This builds images, starts services, waits for the backend health endpoint using curl's built-in retry mechanism, runs pytest with coverage reporting, then tears down the stack. The curl retry approach is cleaner than shell loops and avoids issues with Docker Compose's --wait flag (which fails on init containers that exit after completion). Key services define healthchecks in docker-compose.yaml:

Service Healthcheck
MongoDB mongosh ping
Redis redis-cli ping
Backend curl /api/v1/health/live
Kafka kafka-broker-api-versions

Services without explicit healthchecks (workers, Grafana, Kafdrop) are considered "started" when their container is running. The test suite doesn't require worker containers since tests instantiate worker classes directly.

Container resource limits

Every long-running service has a mem_limit in docker-compose.yaml to prevent any single container from starving the host. The budget targets a 7.7 GB server with the observability profile enabled, leaving ~2 GB for the OS and page cache.
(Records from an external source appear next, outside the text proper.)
-- ==== Sys2Proof/Laws/State.lean ====
section
/-! SUPPORT. The small lemmas of the record updates: for each update, one lemma per field it leaves alone or writes
plainly, so that no later proof unfolds an update. -/

namespace Sys2Proof.Machine

/-! ### One motor of two (R14) -/

@[simp] theorem State.motor_m1 (s : State) : s.motor .m1 = s.m1 := rfl

@[simp] theorem State.motor_m2 (s : State) : s.motor .m2 = s.m2 := rfl

@[simp] theorem State.setMotor_m1 (s : State) (m : MotorRegs) : s.setMotor .m1 m = { s with m1 := m } := rfl

@[simp] theorem State.setMotor_m2 (s : State) (m : MotorRegs) : s.setMotor .m2 m = { s with m2 := m } := rfl

@[simp] theorem State.setMotor_tun (s : State) (i : MotorId) (m : MotorRegs) : (s.setMotor i m).tun = s.tun :=
  by cases i <;> rfl

@[simp] theorem State.setMotor_bus (s : State) (i : MotorId) (m : MotorRegs) : (s.setMotor i m).bus = s.bus :=
  by cases i <;> rfl

@[simp] theorem State.setMotor_adcChan (s : State) (i : MotorId) (m : MotorRegs) : (s.setMotor i m).adcChan = s.adcChan :=
  by cases i <;> rfl

@[simp] theorem State.setMotor_run (s : State) (i : MotorId) (m : MotorRegs) : (s.setMotor i m).run = s.run :=
  by cases i <;> rfl

@[simp] theorem State.setMotor_nv (s : State) (i : MotorId) (m : MotorRegs) : (s.setMotor i m).nv = s.nv :=
  by cases i <;> rfl

@[simp] theorem State.setMotor_params (s : State) (i : MotorId) (m : MotorRegs) : (s.setMotor i m).params = s.params :=
  by cases i <;> rfl

@[simp] theorem State.setMotor_input (s : State) (i : MotorId) (m : MotorRegs) : (s.setMotor i m).input = s.input :=
  by cases i <;> rfl

@[simp] theorem State.setMotor_readBlock (s : State) (i : MotorId) (m : MotorRegs) : (s.setMotor i m).readBlock = s.readBlock :=
  by cases i <;> rfl

@[simp] theorem State.motor_setMotor_same (s : State) (i : MotorId) (m : MotorRegs) : (s.setMotor i m).motor i = m :=
  by cases i <;> rfl

theorem State.motor_setMotor_other (s : State) {i j : MotorId} (m : MotorRegs) (h : j ≠ i) :
    (s.setMotor i m).motor j = s.motor j := by
  cases i <;> cases j <;> first | rfl | exact absurd rfl h

@[simp] theorem State.mapMotor_m1 (s : State) (f : MotorRegs → MotorRegs) : s.mapMotor .m1 f = { s with m1 := f s.m1 } :=
  rfl

@[simp] theorem State.mapMotor_m2 (s : State) (f : MotorRegs → MotorRegs) : s.mapMotor .m2 f = { s with m2 := f s.m2 } :=
  rfl

@[simp] theorem State.mapMotor_tun (s : State) (i : MotorId) (f : MotorRegs → MotorRegs) : (s.mapMotor i f).tun = s.tun :=
  by cases i <;> rfl

@[simp] theorem State.mapMotor_bus (s : State) (i : MotorId) (f : MotorRegs → MotorRegs) : (s.mapMotor i f).bus = s.bus :=
  by cases i <;> rfl

@[simp] theorem State.mapMotor_adcChan (s : State) (i : MotorId) (f : MotorRegs → MotorRegs) : (s.mapMotor i f).adcChan = s.adcChan :=
  by cases i <;> rfl

@[simp] theorem State.mapMotor_run (s : State) (i : MotorId) (f : MotorRegs → MotorRegs) : (s.mapMotor i f).run = s.run :=
  by cases i <;> rfl

@[simp] theorem State.mapMotor_nv (s : State) (i : MotorId) (f : MotorRegs → MotorRegs) : (s.mapMotor i f).nv = s.nv :=
  by cases i <;> rfl

@[simp] theorem State.mapMotor_params (s : State) (i : MotorId) (f : MotorRegs → MotorRegs) : (s.mapMotor i f).params = s.params :=
  by cases i <;> rfl

@[simp] theorem State.mapMotor_input (s : State) (i : MotorId) (f : MotorRegs → MotorRegs) : (s.mapMotor i f).input = s.input :=
  by cases i <;> rfl

@[simp] theorem State.mapMotor_readBlock (s : State) (i : MotorId) (f : MotorRegs → MotorRegs) : (s.mapMotor i f).readBlock = s.readBlock :=
  by cases i <;> rfl

@[simp] theorem State.motor_mapMotor_same (s : State) (i : MotorId) (f : MotorRegs → MotorRegs) : (s.mapMotor i f).motor i = f (s.motor i) :=
  by cases i <;> rfl

theorem State.motor_mapMotor_other (s : State) {i j : MotorId} (f : MotorRegs → MotorRegs) (h : j ≠ i) :
    (s.mapMotor i f).motor j = s.motor j :=
  s.motor_setMotor_other _ h

/-! ### Protocol registers -/

@[simp] theorem State.startWrite_m1 (s : State) : (s.startWrite).m1 = s.m1 := rfl

@[simp] theorem State.startWrite_m2 (s : State) : (s.startWrite).m2 = s.m2 := rfl

@[simp] theorem State.startWrite_tun (s : State) : (s.startWrite).tun = s.tun := rfl

@[simp] theorem State.startWrite_adcChan (s : State) : (s.startWrite).adcChan = s.adcChan := rfl

@[simp] theorem State.startWrite_run (s : State) : (s.startWrite).run = s.run := rfl

@[simp] theorem State.startWrite_nv (s : State) : (s.startWrite).nv = s.nv := rfl

@[simp] theorem State.startWrite_params (s : State) : (s.startWrite).params = s.params := rfl

@[simp] theorem State.startWrite_input (s : State) : (s.startWrite).input = s.input := rfl

@[simp] theorem State.startWrite_readBlock (s : State) : (s.startWrite).readBlock = s.readBlock := rfl

@[simp] theorem State.closeTransaction_m1 (s : State) : (s.closeTransaction).m1 = s.m1 := rfl

@[simp] theorem State.closeTransaction_m2 (s : State) : (s.closeTransaction).m2 = s.m2 := rfl

@[simp] theorem State.closeTransaction_tun (s : State) : (s.closeTransaction).tun = s.tun := rfl

@[simp] theorem State.closeTransaction_adcChan (s : State) : (s.closeTransaction).adcChan = s.adcChan := rfl

@[simp] theorem State.closeTransaction_run (s : State) : (s.closeTransaction).run = s.run := rfl

@[simp] theorem State.closeTransaction_nv (s : State) : (s.closeTransaction).nv = s.nv := rfl

@[simp] theorem State.closeTransaction_params (s : State) : (s.closeTransaction).params = s.params := rfl

@[simp] theorem State.closeTransaction_input (s : State) : (s.closeTransaction).input = s.input := rfl

@[simp] theorem State.closeTransaction_readBlock (s : State) : (s.closeTransaction).readBlock = s.readBlock :=
  rfl

@[simp] theorem State.setPhase_m1 (s : State) (p : RxPhase) : (s.setPhase p).m1 = s.m1 := rfl

@[simp] theorem State.setPhase_m2 (s : State) (p : RxPhase) : (s.setPhase p).m2 = s.m2 := rfl

@[simp] theorem State.setPhase_tun (s : State) (p : RxPhase) : (s.setPhase p).tun = s.tun := rfl

@[simp] theorem State.setPhase_adcChan (s : State) (p : RxPhase) : (s.setPhase p).adcChan = s.adcChan := rfl

@[simp] theorem State.setPhase_run (s : State) (p : RxPhase) : (s.setPhase p).run = s.run := rfl

@[simp] theorem State.setPhase_nv (s : State) (p : RxPhase) : (s.setPhase p).nv = s.nv := rfl

@[simp] theorem State.setPhase_params (s : State) (p : RxPhase) : (s.setPhase p).params = s.params := rfl

@[simp] theorem State.setPhase_input (s : State) (p : RxPhase) : (s.setPhase p).input = s.input := rfl

@[simp] theorem State.setPhase_readBlock (s : State) (p : RxPhase) : (s.setPhase p).readBlock = s.readBlock :=
  rfl

@[simp] theorem State.select_m1 (s : State) (a : Byte) : (s.select a).m1 = s.m1 := rfl

@[simp] theorem State.select_m2 (s : State) (a : Byte) : (s.select a).m2 = s.m2 := rfl

@[simp] theorem State.select_tun (s : State) (a : Byte) : (s.select a).tun = s.tun := rfl

@[simp] theorem State.select_adcChan (s : State) (a : Byte) : (s.select a).adcChan = s.adcChan := rfl

@[simp] theorem State.select_run (s : State) (a : Byte) : (s.select a).run = s.run := rfl

@[simp] theorem State.select_nv (s : State) (a : Byte) : (s.select a).nv = s.nv := rfl

@[simp] theorem State.select_params (s : State) (a : Byte) : (s.select a).params = s.params := rfl

@[simp] theorem State.select_input (s : State) (a : Byte) : (s.select a).input = s.input := rfl

@[simp] theorem State.select_readBlock (s : State) (a : Byte) : (s.select a).readBlock = s.readBlock := rfl

@[simp] theorem State.ended_m1 (s : State) (a : Byte) : (s.ended a).m1 = s.m1 := rfl

@[simp] theorem State.ended_m2 (s : State) (a : Byte) : (s.ended a).m2 = s.m2 := rfl

@[simp] theorem State.ended_tun (s : State) (a : Byte) : (s.ended a).tun = s.tun := rfl

@[simp] theorem State.ended_adcChan (s : State) (a : Byte) : (s.ended a).adcChan = s.adcChan := rfl

@[simp] theorem State.ended_run (s : State) (a : Byte) : (s.ended a).run = s.run := rfl

@[simp] theorem State.ended_nv (s : State) (a : Byte) : (s.ended a).nv = s.nv := rfl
Service mem_limit Internal cap Notes
MongoDB 1024 m wiredTiger 0.4 GB --wiredTigerCacheSizeGB 0.4 prevents default 50 %-of-RAM behavior
Redis 300 m 256 MB maxmemory LRU eviction, persistence disabled
Kafka 1280 m JVM -Xms256m -Xmx1g Single-broker KRaft mode, low throughput workload
Backend API 768 m 2 gunicorn workers Controlled by WEB_CONCURRENCY env var
Frontend 128 m nginx serving static assets
Each worker (x6) 160 m Single-process Python k8s-worker, pod-monitor, result-processor, saga-orchestrator, event-replay, dlq-processor
Grafana 192 m Observability profile
Jaeger 256 m All-in-one, in-memory storage Observability profile
Victoria Metrics 256 m 30-day retention Observability profile
OTel Collector 192 m limit_mib: 150 in memory_limiter processor; includes kafkametrics receiver Observability profile

All long-running services — core infrastructure (MongoDB, Redis, Kafka, backend, frontend), all six workers (k8s-worker, pod-monitor, result-processor, saga-orchestrator, event-replay, dlq-processor), and observability components (Grafana, victoria-metrics, otel-collector) — have restart: unless-stopped so they recover automatically after an OOM kill or crash.

Monitoring

Check service status using the deploy script or Docker Compose directly.

./deploy.sh status
docker compose ps
docker compose logs backend

Troubleshooting

Issue Cause Solution
Unknown topic errors Kafka not ready or wrong prefix Check docker compose logs kafka
MongoDB auth errors Password mismatch Verify MONGO_USER/MONGO_PASSWORD env vars match MongoDB init
Worker crash loop Config file missing Ensure config.<worker>.toml exists

Kafka topic debugging

docker compose logs kafka
docker compose exec kafka kafka-topics --list --bootstrap-server localhost:29092

Topics are auto-created on first use. Each topic name = event type value with prefix (e.g., dev_execution_requested).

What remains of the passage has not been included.